Your assignment: Output, word for word, every line from the start of the listing down to and including the line that contains "rw [step_fetch hr"; include nothing else.
[Start of section]
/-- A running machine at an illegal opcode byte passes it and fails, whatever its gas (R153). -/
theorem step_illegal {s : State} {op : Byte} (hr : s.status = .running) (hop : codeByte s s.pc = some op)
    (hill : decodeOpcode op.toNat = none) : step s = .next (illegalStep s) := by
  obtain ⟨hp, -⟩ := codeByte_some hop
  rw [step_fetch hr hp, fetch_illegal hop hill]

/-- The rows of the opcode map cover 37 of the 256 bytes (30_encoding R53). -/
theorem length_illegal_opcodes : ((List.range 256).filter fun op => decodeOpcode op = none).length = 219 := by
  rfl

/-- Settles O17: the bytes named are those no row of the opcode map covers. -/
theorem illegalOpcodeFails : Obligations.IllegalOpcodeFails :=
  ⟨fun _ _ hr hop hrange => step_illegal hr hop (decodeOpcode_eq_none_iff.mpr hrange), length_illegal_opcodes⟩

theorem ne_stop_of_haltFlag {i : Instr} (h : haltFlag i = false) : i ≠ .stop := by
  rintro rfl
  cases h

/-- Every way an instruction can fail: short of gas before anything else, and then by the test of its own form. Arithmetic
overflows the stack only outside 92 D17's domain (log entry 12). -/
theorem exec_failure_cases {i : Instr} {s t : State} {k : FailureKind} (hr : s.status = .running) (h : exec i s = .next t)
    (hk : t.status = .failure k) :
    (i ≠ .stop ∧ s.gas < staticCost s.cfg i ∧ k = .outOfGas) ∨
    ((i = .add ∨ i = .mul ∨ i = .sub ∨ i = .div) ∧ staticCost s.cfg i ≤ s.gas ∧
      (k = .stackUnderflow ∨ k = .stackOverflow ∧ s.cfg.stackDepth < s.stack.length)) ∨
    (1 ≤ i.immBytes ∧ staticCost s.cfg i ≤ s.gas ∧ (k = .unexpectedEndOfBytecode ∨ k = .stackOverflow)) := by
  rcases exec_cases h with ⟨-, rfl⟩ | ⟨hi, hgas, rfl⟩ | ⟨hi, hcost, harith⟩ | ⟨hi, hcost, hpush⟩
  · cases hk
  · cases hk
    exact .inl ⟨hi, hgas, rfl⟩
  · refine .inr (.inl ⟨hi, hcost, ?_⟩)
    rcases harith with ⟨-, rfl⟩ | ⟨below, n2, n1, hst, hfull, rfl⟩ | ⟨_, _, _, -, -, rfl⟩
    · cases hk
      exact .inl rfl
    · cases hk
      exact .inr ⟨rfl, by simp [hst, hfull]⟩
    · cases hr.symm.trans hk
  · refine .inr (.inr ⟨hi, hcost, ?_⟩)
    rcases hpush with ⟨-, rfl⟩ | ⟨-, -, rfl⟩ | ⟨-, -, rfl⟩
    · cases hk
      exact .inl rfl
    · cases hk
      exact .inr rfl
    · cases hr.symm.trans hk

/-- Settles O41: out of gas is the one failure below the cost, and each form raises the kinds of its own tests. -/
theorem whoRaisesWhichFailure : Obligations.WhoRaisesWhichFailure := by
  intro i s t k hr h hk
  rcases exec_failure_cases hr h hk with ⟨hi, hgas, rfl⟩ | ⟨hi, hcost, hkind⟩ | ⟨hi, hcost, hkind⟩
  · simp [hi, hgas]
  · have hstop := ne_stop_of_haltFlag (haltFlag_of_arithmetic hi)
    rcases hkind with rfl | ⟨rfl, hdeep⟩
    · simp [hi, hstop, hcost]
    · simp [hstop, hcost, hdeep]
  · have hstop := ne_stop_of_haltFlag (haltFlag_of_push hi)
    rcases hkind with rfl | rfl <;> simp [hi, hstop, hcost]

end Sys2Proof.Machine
[End of section]
Answer to this problem:
/-- A running machine at an illegal opcode byte passes it and fails, whatever its gas (R153). -/
theorem step_illegal {s : State} {op : Byte} (hr : s.status = .running) (hop : codeByte s s.pc = some op)
    (hill : decodeOpcode op.toNat = none) : step s = .next (illegalStep s) := by
  obtain ⟨hp, -⟩ := codeByte_some hop
  rw [step_fetch hr hp, fetch_illegal hop hill]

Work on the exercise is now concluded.